── GIVEN DATA ──
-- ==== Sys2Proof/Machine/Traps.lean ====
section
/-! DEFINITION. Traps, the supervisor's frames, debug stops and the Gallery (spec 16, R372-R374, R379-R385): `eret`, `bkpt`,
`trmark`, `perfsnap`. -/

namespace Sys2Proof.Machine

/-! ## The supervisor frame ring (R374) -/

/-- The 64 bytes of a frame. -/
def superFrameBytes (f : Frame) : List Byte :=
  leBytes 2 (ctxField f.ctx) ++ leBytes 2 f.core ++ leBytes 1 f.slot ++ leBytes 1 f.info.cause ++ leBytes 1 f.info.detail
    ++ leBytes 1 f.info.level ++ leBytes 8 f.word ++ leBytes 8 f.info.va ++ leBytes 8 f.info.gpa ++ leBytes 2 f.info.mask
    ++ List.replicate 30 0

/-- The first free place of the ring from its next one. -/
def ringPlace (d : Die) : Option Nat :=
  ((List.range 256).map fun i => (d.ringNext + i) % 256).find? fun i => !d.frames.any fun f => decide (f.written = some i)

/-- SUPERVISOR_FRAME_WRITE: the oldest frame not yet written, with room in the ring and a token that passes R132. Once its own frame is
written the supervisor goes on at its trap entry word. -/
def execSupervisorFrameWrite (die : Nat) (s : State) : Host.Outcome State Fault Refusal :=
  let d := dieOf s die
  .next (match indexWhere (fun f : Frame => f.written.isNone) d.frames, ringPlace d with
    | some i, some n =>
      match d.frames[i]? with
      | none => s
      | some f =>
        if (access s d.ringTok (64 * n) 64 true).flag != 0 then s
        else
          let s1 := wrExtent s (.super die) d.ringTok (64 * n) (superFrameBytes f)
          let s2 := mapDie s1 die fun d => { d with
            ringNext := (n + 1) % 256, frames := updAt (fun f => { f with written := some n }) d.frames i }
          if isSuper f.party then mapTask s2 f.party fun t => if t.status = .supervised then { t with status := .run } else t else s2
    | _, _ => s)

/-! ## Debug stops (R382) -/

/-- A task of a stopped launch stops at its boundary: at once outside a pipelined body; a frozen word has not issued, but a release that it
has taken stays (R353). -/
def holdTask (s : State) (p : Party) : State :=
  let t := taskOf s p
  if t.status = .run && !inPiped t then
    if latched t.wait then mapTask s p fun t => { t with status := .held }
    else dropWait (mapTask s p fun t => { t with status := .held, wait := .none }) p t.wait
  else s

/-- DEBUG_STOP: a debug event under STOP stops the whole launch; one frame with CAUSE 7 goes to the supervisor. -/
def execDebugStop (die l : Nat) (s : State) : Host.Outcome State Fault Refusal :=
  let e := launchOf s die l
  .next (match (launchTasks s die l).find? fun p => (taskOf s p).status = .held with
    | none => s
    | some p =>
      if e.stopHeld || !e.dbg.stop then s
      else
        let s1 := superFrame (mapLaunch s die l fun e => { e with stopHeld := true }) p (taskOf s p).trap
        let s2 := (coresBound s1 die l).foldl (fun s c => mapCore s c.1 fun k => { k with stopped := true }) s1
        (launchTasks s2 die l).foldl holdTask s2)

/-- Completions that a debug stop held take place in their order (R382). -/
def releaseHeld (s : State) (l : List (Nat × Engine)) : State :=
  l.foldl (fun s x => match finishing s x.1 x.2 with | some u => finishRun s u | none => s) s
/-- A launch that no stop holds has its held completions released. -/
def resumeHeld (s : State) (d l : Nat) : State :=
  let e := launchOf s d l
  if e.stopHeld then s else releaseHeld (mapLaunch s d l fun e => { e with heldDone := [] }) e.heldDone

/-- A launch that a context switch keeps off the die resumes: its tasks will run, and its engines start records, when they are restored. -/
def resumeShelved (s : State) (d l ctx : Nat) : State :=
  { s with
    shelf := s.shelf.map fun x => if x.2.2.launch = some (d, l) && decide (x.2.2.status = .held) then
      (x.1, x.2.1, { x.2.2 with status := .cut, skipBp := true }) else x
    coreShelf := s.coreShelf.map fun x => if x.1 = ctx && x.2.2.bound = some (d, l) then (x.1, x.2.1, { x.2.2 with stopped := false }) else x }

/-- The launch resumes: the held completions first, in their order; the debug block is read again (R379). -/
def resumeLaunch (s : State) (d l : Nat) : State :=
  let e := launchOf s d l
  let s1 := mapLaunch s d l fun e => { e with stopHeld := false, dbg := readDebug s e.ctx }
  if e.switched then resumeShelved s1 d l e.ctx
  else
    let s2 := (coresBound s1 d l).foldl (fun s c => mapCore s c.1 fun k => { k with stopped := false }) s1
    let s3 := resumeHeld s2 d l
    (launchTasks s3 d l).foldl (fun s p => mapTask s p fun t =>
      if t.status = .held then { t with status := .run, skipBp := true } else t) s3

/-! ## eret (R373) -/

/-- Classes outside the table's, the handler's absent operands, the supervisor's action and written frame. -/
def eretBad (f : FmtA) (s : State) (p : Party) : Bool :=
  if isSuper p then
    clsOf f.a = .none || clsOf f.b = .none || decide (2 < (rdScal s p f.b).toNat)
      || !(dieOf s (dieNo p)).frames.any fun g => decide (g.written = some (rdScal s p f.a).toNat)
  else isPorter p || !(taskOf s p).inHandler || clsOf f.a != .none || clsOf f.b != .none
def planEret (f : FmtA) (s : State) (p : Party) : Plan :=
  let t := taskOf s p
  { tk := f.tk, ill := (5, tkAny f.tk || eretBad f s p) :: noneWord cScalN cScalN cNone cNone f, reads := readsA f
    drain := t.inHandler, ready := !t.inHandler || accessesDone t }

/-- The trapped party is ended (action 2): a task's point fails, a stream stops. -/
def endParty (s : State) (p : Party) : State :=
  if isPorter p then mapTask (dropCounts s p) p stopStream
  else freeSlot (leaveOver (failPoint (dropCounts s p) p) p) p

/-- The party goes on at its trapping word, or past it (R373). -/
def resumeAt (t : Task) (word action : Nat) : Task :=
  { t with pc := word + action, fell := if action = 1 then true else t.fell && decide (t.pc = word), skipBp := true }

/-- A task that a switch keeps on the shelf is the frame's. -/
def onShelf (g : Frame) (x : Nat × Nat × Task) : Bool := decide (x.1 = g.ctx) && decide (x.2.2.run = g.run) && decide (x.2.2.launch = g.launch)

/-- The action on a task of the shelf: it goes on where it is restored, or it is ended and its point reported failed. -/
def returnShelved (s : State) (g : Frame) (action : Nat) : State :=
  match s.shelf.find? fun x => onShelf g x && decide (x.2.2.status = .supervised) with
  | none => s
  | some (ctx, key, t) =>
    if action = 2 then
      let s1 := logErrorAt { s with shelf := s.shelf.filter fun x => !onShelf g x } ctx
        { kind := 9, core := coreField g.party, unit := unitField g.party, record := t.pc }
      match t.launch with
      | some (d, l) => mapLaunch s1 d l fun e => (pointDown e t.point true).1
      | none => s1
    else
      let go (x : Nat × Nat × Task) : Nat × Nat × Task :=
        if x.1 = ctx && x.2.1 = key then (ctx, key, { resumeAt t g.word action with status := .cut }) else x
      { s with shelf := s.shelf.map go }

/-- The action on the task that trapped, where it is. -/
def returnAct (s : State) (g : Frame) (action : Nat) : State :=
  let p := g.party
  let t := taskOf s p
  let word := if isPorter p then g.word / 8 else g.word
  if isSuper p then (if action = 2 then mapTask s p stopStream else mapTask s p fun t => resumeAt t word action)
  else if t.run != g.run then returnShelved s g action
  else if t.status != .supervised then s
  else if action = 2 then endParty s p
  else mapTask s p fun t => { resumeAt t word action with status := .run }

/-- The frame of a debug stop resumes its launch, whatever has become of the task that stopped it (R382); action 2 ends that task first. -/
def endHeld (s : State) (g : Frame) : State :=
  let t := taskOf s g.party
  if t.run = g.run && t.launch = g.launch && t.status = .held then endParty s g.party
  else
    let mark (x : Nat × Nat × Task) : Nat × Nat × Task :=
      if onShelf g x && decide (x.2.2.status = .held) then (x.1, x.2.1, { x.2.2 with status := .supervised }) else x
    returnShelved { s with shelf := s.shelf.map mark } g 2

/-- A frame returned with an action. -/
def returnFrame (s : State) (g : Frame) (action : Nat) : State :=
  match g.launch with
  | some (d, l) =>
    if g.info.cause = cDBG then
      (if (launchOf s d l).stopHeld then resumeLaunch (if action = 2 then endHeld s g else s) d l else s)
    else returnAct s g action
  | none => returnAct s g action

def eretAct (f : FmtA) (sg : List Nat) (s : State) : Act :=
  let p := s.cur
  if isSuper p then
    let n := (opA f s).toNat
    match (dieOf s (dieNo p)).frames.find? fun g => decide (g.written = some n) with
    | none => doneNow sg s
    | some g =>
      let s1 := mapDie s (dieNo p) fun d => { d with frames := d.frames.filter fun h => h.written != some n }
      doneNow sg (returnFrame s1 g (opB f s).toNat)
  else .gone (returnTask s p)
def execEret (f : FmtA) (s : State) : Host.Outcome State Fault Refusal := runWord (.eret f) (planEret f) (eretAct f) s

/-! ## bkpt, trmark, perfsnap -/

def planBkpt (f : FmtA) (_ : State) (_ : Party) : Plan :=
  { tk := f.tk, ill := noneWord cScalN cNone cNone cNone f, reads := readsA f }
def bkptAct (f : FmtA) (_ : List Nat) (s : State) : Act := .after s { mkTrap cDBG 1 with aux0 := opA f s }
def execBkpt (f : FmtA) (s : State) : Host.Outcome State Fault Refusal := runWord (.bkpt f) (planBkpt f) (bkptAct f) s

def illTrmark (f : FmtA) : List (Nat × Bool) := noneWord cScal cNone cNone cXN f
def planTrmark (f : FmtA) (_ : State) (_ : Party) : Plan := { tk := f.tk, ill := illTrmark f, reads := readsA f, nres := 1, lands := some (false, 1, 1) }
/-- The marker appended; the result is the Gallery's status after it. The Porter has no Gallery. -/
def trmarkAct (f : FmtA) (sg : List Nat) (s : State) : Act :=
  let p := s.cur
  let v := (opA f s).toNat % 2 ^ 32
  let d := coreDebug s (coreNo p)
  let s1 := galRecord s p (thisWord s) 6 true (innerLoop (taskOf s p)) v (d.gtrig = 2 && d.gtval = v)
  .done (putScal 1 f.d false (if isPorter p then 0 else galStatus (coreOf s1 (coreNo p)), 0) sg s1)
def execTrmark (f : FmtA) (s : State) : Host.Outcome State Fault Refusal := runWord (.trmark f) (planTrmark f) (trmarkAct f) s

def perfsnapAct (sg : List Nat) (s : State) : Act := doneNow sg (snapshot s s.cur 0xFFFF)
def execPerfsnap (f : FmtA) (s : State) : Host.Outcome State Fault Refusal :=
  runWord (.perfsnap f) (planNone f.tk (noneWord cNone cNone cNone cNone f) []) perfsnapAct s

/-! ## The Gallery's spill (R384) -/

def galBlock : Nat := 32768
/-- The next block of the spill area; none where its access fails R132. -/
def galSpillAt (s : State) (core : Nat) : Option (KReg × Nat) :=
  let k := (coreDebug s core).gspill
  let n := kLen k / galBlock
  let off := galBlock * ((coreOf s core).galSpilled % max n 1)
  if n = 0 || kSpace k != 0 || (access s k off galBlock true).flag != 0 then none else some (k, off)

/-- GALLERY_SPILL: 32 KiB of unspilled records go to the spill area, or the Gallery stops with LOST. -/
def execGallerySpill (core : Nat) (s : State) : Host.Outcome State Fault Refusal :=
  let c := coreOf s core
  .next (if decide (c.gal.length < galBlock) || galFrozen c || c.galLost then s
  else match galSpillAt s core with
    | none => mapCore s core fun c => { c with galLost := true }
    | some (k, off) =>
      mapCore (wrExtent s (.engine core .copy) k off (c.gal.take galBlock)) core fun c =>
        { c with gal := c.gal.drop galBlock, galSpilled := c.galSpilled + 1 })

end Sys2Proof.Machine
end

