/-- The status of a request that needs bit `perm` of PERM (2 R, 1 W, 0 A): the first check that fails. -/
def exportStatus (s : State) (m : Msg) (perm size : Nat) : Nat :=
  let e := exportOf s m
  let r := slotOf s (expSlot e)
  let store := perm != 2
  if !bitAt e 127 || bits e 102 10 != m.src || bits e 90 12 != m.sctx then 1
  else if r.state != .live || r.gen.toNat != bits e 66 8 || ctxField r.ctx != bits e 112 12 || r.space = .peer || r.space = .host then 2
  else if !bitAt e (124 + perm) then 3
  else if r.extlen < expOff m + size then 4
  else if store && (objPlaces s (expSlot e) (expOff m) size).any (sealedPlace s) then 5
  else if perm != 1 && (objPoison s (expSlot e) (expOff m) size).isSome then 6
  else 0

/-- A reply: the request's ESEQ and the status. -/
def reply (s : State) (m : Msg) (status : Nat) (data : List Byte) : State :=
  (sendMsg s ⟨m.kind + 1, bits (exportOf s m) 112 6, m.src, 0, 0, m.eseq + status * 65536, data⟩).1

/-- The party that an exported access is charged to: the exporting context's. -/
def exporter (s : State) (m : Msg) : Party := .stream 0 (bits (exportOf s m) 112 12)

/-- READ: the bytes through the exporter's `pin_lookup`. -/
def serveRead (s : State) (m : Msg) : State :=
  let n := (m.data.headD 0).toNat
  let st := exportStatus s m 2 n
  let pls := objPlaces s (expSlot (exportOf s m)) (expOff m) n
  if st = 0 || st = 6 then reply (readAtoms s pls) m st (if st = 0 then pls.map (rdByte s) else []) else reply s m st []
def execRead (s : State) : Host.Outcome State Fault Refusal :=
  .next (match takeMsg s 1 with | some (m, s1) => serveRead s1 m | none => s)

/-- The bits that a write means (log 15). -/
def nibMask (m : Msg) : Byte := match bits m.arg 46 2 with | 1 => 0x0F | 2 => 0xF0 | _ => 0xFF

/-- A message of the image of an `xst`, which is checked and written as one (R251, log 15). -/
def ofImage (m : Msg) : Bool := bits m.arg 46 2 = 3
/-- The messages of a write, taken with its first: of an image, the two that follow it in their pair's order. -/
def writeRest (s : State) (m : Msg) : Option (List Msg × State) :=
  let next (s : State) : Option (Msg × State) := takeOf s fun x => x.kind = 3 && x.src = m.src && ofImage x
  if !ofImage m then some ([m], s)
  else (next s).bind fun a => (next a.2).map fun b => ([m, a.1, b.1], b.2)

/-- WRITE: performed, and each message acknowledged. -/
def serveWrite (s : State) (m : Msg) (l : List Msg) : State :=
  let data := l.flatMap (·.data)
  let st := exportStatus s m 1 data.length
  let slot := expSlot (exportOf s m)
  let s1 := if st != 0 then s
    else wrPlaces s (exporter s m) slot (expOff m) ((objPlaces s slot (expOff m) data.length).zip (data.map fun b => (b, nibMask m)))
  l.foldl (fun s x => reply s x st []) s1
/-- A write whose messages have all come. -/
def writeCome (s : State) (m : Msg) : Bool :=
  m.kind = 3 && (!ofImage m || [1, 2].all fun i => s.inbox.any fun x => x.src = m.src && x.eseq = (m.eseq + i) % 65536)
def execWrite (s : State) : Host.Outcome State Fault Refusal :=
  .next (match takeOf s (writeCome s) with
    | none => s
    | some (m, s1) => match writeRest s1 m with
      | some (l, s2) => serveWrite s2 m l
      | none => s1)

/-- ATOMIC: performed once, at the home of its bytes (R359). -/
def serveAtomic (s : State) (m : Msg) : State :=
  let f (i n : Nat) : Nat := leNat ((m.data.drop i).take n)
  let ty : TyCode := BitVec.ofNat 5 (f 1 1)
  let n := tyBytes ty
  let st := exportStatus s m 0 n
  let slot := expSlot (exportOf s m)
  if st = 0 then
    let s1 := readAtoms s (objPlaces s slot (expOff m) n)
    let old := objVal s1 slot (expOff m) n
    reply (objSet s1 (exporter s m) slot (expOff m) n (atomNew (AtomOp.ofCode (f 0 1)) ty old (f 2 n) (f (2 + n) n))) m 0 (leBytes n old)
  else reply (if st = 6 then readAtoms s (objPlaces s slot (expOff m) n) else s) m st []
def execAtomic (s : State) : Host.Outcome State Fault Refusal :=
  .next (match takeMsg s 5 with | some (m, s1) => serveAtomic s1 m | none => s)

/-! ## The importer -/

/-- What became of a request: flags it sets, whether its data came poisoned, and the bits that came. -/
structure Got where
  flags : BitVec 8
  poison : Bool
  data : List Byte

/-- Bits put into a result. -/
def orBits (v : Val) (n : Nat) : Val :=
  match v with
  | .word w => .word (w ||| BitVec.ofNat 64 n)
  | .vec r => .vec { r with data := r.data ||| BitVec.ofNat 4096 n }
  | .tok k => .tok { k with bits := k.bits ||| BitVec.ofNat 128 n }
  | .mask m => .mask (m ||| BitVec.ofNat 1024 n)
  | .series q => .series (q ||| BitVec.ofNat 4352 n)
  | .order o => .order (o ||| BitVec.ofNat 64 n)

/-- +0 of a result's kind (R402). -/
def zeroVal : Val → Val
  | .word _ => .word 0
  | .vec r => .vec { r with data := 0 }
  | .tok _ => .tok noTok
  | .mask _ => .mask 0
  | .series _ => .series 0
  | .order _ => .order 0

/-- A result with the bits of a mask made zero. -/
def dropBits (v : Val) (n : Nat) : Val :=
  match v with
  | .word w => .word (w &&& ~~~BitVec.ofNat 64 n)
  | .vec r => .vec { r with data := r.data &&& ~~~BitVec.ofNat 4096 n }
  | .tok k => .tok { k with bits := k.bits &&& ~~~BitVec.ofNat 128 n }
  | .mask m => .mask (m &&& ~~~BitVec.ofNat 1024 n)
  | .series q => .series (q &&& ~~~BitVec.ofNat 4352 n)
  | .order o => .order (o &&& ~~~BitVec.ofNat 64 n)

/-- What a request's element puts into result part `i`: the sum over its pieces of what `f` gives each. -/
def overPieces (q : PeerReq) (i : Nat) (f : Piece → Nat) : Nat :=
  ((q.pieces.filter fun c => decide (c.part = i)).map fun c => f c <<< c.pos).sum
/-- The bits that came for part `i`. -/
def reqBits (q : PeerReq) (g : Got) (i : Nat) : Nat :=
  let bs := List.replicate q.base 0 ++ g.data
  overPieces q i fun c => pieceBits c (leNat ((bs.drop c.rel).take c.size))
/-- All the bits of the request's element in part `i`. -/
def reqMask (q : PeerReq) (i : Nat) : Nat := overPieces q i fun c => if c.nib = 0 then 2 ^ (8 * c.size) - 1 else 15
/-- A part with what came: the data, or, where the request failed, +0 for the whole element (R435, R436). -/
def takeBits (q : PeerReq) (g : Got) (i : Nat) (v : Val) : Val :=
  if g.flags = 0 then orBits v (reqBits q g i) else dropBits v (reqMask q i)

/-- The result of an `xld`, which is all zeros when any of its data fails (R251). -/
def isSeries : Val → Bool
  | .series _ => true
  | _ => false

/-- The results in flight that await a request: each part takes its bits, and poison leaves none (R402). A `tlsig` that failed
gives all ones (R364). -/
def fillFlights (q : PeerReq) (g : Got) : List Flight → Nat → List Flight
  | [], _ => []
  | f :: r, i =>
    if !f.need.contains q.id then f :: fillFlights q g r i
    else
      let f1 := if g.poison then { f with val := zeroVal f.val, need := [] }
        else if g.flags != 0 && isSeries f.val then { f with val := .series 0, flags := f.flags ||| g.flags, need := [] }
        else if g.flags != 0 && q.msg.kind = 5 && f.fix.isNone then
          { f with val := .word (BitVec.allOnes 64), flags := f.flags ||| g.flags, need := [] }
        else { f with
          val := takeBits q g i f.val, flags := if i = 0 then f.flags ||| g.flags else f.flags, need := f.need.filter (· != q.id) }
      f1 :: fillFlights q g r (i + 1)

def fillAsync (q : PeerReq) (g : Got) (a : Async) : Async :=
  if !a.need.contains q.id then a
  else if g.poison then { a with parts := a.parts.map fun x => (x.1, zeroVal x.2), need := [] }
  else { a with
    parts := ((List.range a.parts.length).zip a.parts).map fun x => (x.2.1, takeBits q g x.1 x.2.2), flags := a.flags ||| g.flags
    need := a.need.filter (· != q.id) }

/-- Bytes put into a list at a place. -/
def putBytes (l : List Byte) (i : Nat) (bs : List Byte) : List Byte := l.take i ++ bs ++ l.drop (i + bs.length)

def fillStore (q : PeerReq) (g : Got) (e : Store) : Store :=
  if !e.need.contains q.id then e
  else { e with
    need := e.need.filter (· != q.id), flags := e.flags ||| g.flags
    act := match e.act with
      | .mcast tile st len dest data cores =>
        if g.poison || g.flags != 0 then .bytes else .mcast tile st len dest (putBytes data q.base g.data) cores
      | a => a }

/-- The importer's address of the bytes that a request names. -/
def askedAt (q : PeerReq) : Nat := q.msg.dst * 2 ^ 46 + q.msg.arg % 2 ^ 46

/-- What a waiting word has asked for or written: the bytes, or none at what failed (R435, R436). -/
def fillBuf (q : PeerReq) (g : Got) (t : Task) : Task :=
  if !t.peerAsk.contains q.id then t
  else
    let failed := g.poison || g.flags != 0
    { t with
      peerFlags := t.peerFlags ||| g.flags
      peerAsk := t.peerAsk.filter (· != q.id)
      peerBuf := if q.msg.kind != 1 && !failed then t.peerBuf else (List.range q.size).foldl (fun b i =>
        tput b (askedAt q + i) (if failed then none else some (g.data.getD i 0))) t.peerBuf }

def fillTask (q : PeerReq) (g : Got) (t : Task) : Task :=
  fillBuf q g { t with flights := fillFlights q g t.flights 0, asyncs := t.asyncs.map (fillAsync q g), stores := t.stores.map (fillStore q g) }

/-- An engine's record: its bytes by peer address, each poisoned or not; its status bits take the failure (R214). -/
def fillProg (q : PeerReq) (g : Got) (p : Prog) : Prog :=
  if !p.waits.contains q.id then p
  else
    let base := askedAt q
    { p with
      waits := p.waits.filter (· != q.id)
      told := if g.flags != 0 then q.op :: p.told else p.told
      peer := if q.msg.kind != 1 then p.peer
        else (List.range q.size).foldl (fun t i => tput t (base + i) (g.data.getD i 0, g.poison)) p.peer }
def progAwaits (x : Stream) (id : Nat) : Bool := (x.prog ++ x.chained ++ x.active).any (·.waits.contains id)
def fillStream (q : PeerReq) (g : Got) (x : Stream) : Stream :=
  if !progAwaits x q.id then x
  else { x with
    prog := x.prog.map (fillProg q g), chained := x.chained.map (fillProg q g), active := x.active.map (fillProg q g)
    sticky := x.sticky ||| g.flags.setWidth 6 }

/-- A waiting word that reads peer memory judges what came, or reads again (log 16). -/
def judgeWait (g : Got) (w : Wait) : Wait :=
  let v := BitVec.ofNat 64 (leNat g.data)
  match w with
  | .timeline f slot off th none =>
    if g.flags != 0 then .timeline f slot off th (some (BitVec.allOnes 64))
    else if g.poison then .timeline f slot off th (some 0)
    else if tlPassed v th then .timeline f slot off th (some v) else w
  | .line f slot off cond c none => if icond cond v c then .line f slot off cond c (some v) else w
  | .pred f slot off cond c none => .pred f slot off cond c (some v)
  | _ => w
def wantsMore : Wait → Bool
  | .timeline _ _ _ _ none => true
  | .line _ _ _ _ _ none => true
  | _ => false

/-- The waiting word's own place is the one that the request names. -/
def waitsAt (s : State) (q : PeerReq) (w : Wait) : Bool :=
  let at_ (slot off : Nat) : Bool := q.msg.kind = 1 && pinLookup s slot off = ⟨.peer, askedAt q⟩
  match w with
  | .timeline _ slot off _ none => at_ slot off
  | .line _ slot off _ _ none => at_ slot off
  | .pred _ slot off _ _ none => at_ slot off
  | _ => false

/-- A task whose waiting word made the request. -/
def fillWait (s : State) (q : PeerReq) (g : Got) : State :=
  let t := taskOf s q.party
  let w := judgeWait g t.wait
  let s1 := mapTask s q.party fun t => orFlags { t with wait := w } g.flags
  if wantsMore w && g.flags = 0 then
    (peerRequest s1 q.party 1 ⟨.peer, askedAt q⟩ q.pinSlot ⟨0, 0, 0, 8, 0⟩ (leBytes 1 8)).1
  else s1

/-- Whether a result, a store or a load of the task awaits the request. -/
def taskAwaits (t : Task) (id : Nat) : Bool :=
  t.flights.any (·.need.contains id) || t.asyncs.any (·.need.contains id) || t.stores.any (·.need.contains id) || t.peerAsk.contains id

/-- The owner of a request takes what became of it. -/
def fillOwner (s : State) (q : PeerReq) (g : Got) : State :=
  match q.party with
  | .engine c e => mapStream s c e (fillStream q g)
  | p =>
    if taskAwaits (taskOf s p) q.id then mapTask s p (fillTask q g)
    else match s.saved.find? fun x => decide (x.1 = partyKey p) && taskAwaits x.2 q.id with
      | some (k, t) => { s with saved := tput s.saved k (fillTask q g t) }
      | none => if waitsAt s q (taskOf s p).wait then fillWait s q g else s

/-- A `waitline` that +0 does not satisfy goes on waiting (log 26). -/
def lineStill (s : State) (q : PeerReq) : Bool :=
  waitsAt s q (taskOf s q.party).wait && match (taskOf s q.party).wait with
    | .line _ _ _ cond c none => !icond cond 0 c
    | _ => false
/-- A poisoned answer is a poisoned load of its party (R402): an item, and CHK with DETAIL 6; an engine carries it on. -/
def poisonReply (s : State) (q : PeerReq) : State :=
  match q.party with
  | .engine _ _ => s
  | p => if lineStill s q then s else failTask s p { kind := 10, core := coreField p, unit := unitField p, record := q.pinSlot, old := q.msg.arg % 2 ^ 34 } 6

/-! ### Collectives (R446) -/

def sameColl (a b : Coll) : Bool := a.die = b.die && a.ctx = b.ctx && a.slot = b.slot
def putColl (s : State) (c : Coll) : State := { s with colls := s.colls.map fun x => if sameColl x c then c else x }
───
ASSIGNMENT: Within the entries above, find each line where "stopStream" appears; copy every one.

SOLVED EXERCISE:
  if isPorter p then mapTask (dropCounts s p) p stopStream
  if isSuper p then (if action = 2 then mapTask s p stopStream else mapTask s p fun t => resumeAt t word action)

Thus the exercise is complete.